▸ **DATA FOR ANALYSIS**:
/-! ### setRegion -/

@[simp] theorem setRegion_pending (r : Nat) (x : Region) : (setRegion r x s).pending = s.pending := rfl
@[simp] theorem setRegion_regs (r : Nat) (x : Region) : (setRegion r x s).regs = s.regs := rfl
@[simp] theorem setRegion_commits (r : Nat) (x : Region) : (setRegion r x s).commits = s.commits := rfl
@[simp] theorem setRegion_sealing (r : Nat) (x : Region) : (setRegion r x s).sealing = s.sealing := rfl
@[simp] theorem setRegion_folds (r : Nat) (x : Region) : (setRegion r x s).folds = s.folds := rfl
@[simp] theorem setRegion_pwr (r : Nat) (x : Region) : (setRegion r x s).pwr = s.pwr := rfl
@[simp] theorem setRegion_boot (r : Nat) (x : Region) : (setRegion r x s).boot = s.boot := rfl
@[simp] theorem setRegion_pins (r : Nat) (x : Region) : (setRegion r x s).pins = s.pins := rfl
@[simp] theorem setRegion_clk (r : Nat) (x : Region) : (setRegion r x s).clk = s.clk := rfl
@[simp] theorem setRegion_tb (r : Nat) (x : Region) : (setRegion r x s).tb = s.tb := rfl
@[simp] theorem setRegion_cnt (r : Nat) (x : Region) : (setRegion r x s).cnt = s.cnt := rfl
@[simp] theorem setRegion_slc (r : Nat) (x : Region) : (setRegion r x s).slc = s.slc := rfl
@[simp] theorem setRegion_spt (r : Nat) (x : Region) : (setRegion r x s).spt = s.spt := rfl
@[simp] theorem setRegion_ports (r : Nat) (x : Region) : (setRegion r x s).ports = s.ports := rfl
@[simp] theorem setRegion_ptp (r : Nat) (x : Region) : (setRegion r x s).ptp = s.ptp := rfl
@[simp] theorem setRegion_lgr (r : Nat) (x : Region) : (setRegion r x s).lgr = s.lgr := rfl
@[simp] theorem setRegion_sec (r : Nat) (x : Region) : (setRegion r x s).sec = s.sec := rfl
@[simp] theorem setRegion_cnv (r : Nat) (x : Region) : (setRegion r x s).cnv = s.cnv := rfl
@[simp] theorem setRegion_lch (r : Nat) (x : Region) : (setRegion r x s).lch = s.lch := rfl
@[simp] theorem setRegion_arms (r : Nat) (x : Region) : (setRegion r x s).arms = s.arms := rfl
@[simp] theorem setRegion_tiu (r : Nat) (x : Region) : (setRegion r x s).tiu = s.tiu := rfl
@[simp] theorem setRegion_basin (r : Nat) (x : Region) : (setRegion r x s).basin = s.basin := rfl
@[simp] theorem setRegion_csc (r : Nat) (x : Region) : (setRegion r x s).csc = s.csc := rfl
@[simp] theorem setRegion_pol (r : Nat) (x : Region) : (setRegion r x s).pol = s.pol := rfl
@[simp] theorem setRegion_weir (r : Nat) (x : Region) : (setRegion r x s).weir = s.weir := rfl
@[simp] theorem setRegion_dram (r : Nat) (x : Region) : (setRegion r x s).dram = s.dram := rfl
@[simp] theorem setRegion_rnl (r : Nat) (x : Region) : (setRegion r x s).rnl = s.rnl := rfl
@[simp] theorem setRegion_timers (r : Nat) (x : Region) : (setRegion r x s).timers = s.timers := rfl

/-! ### setPol -/

@[simp] theorem setPol_pending (e : Nat) (x : Pol) : (setPol e x s).pending = s.pending := rfl
@[simp] theorem setPol_regs (e : Nat) (x : Pol) : (setPol e x s).regs = s.regs := rfl
@[simp] theorem setPol_commits (e : Nat) (x : Pol) : (setPol e x s).commits = s.commits := rfl
@[simp] theorem setPol_sealing (e : Nat) (x : Pol) : (setPol e x s).sealing = s.sealing := rfl
@[simp] theorem setPol_folds (e : Nat) (x : Pol) : (setPol e x s).folds = s.folds := rfl
@[simp] theorem setPol_pwr (e : Nat) (x : Pol) : (setPol e x s).pwr = s.pwr := rfl
@[simp] theorem setPol_boot (e : Nat) (x : Pol) : (setPol e x s).boot = s.boot := rfl
@[simp] theorem setPol_pins (e : Nat) (x : Pol) : (setPol e x s).pins = s.pins := rfl
@[simp] theorem setPol_clk (e : Nat) (x : Pol) : (setPol e x s).clk = s.clk := rfl
@[simp] theorem setPol_tb (e : Nat) (x : Pol) : (setPol e x s).tb = s.tb := rfl
@[simp] theorem setPol_cnt (e : Nat) (x : Pol) : (setPol e x s).cnt = s.cnt := rfl
@[simp] theorem setPol_slc (e : Nat) (x : Pol) : (setPol e x s).slc = s.slc := rfl
@[simp] theorem setPol_spt (e : Nat) (x : Pol) : (setPol e x s).spt = s.spt := rfl
@[simp] theorem setPol_ports (e : Nat) (x : Pol) : (setPol e x s).ports = s.ports := rfl
@[simp] theorem setPol_ptp (e : Nat) (x : Pol) : (setPol e x s).ptp = s.ptp := rfl
@[simp] theorem setPol_lgr (e : Nat) (x : Pol) : (setPol e x s).lgr = s.lgr := rfl
@[simp] theorem setPol_sec (e : Nat) (x : Pol) : (setPol e x s).sec = s.sec := rfl
@[simp] theorem setPol_cnv (e : Nat) (x : Pol) : (setPol e x s).cnv = s.cnv := rfl
@[simp] theorem setPol_lch (e : Nat) (x : Pol) : (setPol e x s).lch = s.lch := rfl
@[simp] theorem setPol_arms (e : Nat) (x : Pol) : (setPol e x s).arms = s.arms := rfl
@[simp] theorem setPol_tiu (e : Nat) (x : Pol) : (setPol e x s).tiu = s.tiu := rfl
@[simp] theorem setPol_basin (e : Nat) (x : Pol) : (setPol e x s).basin = s.basin := rfl
@[simp] theorem setPol_csc (e : Nat) (x : Pol) : (setPol e x s).csc = s.csc := rfl
@[simp] theorem setPol_weir (e : Nat) (x : Pol) : (setPol e x s).weir = s.weir := rfl
@[simp] theorem setPol_cis (e : Nat) (x : Pol) : (setPol e x s).cis = s.cis := rfl
@[simp] theorem setPol_dram (e : Nat) (x : Pol) : (setPol e x s).dram = s.dram := rfl
@[simp] theorem setPol_rnl (e : Nat) (x : Pol) : (setPol e x s).rnl = s.rnl := rfl
@[simp] theorem setPol_timers (e : Nat) (x : Pol) : (setPol e x s).timers = s.timers := rfl

/-! ### setCsc -/

@[simp] theorem setCsc_pending (p : Nat) (x : Csc) : (setCsc p x s).pending = s.pending := rfl
@[simp] theorem setCsc_regs (p : Nat) (x : Csc) : (setCsc p x s).regs = s.regs := rfl
@[simp] theorem setCsc_commits (p : Nat) (x : Csc) : (setCsc p x s).commits = s.commits := rfl
@[simp] theorem setCsc_sealing (p : Nat) (x : Csc) : (setCsc p x s).sealing = s.sealing := rfl
@[simp] theorem setCsc_folds (p : Nat) (x : Csc) : (setCsc p x s).folds = s.folds := rfl
@[simp] theorem setCsc_pwr (p : Nat) (x : Csc) : (setCsc p x s).pwr = s.pwr := rfl
@[simp] theorem setCsc_boot (p : Nat) (x : Csc) : (setCsc p x s).boot = s.boot := rfl
@[simp] theorem setCsc_pins (p : Nat) (x : Csc) : (setCsc p x s).pins = s.pins := rfl
@[simp] theorem setCsc_clk (p : Nat) (x : Csc) : (setCsc p x s).clk = s.clk := rfl
@[simp] theorem setCsc_tb (p : Nat) (x : Csc) : (setCsc p x s).tb = s.tb := rfl
@[simp] theorem setCsc_cnt (p : Nat) (x : Csc) : (setCsc p x s).cnt = s.cnt := rfl
@[simp] theorem setCsc_slc (p : Nat) (x : Csc) : (setCsc p x s).slc = s.slc := rfl
@[simp] theorem setCsc_spt (p : Nat) (x : Csc) : (setCsc p x s).spt = s.spt := rfl
@[simp] theorem setCsc_ports (p : Nat) (x : Csc) : (setCsc p x s).ports = s.ports := rfl
@[simp] theorem setCsc_ptp (p : Nat) (x : Csc) : (setCsc p x s).ptp = s.ptp := rfl
@[simp] theorem setCsc_lgr (p : Nat) (x : Csc) : (setCsc p x s).lgr = s.lgr := rfl
@[simp] theorem setCsc_sec (p : Nat) (x : Csc) : (setCsc p x s).sec = s.sec := rfl
@[simp] theorem setCsc_cnv (p : Nat) (x : Csc) : (setCsc p x s).cnv = s.cnv := rfl
@[simp] theorem setCsc_lch (p : Nat) (x : Csc) : (setCsc p x s).lch = s.lch := rfl
@[simp] theorem setCsc_arms (p : Nat) (x : Csc) : (setCsc p x s).arms = s.arms := rfl
@[simp] theorem setCsc_tiu (p : Nat) (x : Csc) : (setCsc p x s).tiu = s.tiu := rfl
@[simp] theorem setCsc_basin (p : Nat) (x : Csc) : (setCsc p x s).basin = s.basin := rfl
@[simp] theorem setCsc_pol (p : Nat) (x : Csc) : (setCsc p x s).pol = s.pol := rfl
@[simp] theorem setCsc_weir (p : Nat) (x : Csc) : (setCsc p x s).weir = s.weir := rfl
@[simp] theorem setCsc_cis (p : Nat) (x : Csc) : (setCsc p x s).cis = s.cis := rfl
@[simp] theorem setCsc_dram (p : Nat) (x : Csc) : (setCsc p x s).dram = s.dram := rfl
@[simp] theorem setCsc_rnl (p : Nat) (x : Csc) : (setCsc p x s).rnl = s.rnl := rfl
@[simp] theorem setCsc_timers (p : Nat) (x : Csc) : (setCsc p x s).timers = s.timers := rfl

/-! ### setRch -/

@[simp] theorem setRch_pending (c : Nat) (x : RChan) : (setRch c x s).pending = s.pending := rfl
@[simp] theorem setRch_regs (c : Nat) (x : RChan) : (setRch c x s).regs = s.regs := rfl
@[simp] theorem setRch_commits (c : Nat) (x : RChan) : (setRch c x s).commits = s.commits := rfl
@[simp] theorem setRch_sealing (c : Nat) (x : RChan) : (setRch c x s).sealing = s.sealing := rfl
@[simp] theorem setRch_folds (c : Nat) (x : RChan) : (setRch c x s).folds = s.folds := rfl
@[simp] theorem setRch_pwr (c : Nat) (x : RChan) : (setRch c x s).pwr = s.pwr := rfl
@[simp] theorem setRch_boot (c : Nat) (x : RChan) : (setRch c x s).boot = s.boot := rfl
@[simp] theorem setRch_pins (c : Nat) (x : RChan) : (setRch c x s).pins = s.pins := rfl
@[simp] theorem setRch_clk (c : Nat) (x : RChan) : (setRch c x s).clk = s.clk := rfl
@[simp] theorem setRch_tb (c : Nat) (x : RChan) : (setRch c x s).tb = s.tb := rfl
@[simp] theorem setRch_cnt (c : Nat) (x : RChan) : (setRch c x s).cnt = s.cnt := rfl
@[simp] theorem setRch_slc (c : Nat) (x : RChan) : (setRch c x s).slc = s.slc := rfl
@[simp] theorem setRch_spt (c : Nat) (x : RChan) : (setRch c x s).spt = s.spt := rfl
@[simp] theorem setRch_ports (c : Nat) (x : RChan) : (setRch c x s).ports = s.ports := rfl
@[simp] theorem setRch_ptp (c : Nat) (x : RChan) : (setRch c x s).ptp = s.ptp := rfl
@[simp] theorem setRch_lgr (c : Nat) (x : RChan) : (setRch c x s).lgr = s.lgr := rfl
@[simp] theorem setRch_sec (c : Nat) (x : RChan) : (setRch c x s).sec = s.sec := rfl
@[simp] theorem setRch_cnv (c : Nat) (x : RChan) : (setRch c x s).cnv = s.cnv := rfl
@[simp] theorem setRch_lch (c : Nat) (x : RChan) : (setRch c x s).lch = s.lch := rfl
@[simp] theorem setRch_arms (c : Nat) (x : RChan) : (setRch c x s).arms = s.arms := rfl
@[simp] theorem setRch_tiu (c : Nat) (x : RChan) : (setRch c x s).tiu = s.tiu := rfl
@[simp] theorem setRch_basin (c : Nat) (x : RChan) : (setRch c x s).basin = s.basin := rfl
@[simp] theorem setRch_csc (c : Nat) (x : RChan) : (setRch c x s).csc = s.csc := rfl
@[simp] theorem setRch_pol (c : Nat) (x : RChan) : (setRch c x s).pol = s.pol := rfl
@[simp] theorem setRch_weir (c : Nat) (x : RChan) : (setRch c x s).weir = s.weir := rfl
@[simp] theorem setRch_cis (c : Nat) (x : RChan) : (setRch c x s).cis = s.cis := rfl
@[simp] theorem setRch_dram (c : Nat) (x : RChan) : (setRch c x s).dram = s.dram := rfl
@[simp] theorem setRch_timers (c : Nat) (x : RChan) : (setRch c x s).timers = s.timers := rfl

▸ **WHAT YOU HAVE TO DO**: Using the data above, repeat exactly the lines that begin at the line with "c x s).spt = s.spt := rfl" and end at the line with "c x s).csc = s.csc := rfl", both ends included.

▸ **OUTPUT OF THE TASK**:
@[simp] theorem setRch_spt (c : Nat) (x : RChan) : (setRch c x s).spt = s.spt := rfl
@[simp] theorem setRch_ports (c : Nat) (x : RChan) : (setRch c x s).ports = s.ports := rfl
@[simp] theorem setRch_ptp (c : Nat) (x : RChan) : (setRch c x s).ptp = s.ptp := rfl
@[simp] theorem setRch_lgr (c : Nat) (x : RChan) : (setRch c x s).lgr = s.lgr := rfl
@[simp] theorem setRch_sec (c : Nat) (x : RChan) : (setRch c x s).sec = s.sec := rfl
@[simp] theorem setRch_cnv (c : Nat) (x : RChan) : (setRch c x s).cnv = s.cnv := rfl
@[simp] theorem setRch_lch (c : Nat) (x : RChan) : (setRch c x s).lch = s.lch := rfl
@[simp] theorem setRch_arms (c : Nat) (x : RChan) : (setRch c x s).arms = s.arms := rfl
@[simp] theorem setRch_tiu (c : Nat) (x : RChan) : (setRch c x s).tiu = s.tiu := rfl
@[simp] theorem setRch_basin (c : Nat) (x : RChan) : (setRch c x s).basin = s.basin := rfl
@[simp] theorem setRch_csc (c : Nat) (x : RChan) : (setRch c x s).csc = s.csc := rfl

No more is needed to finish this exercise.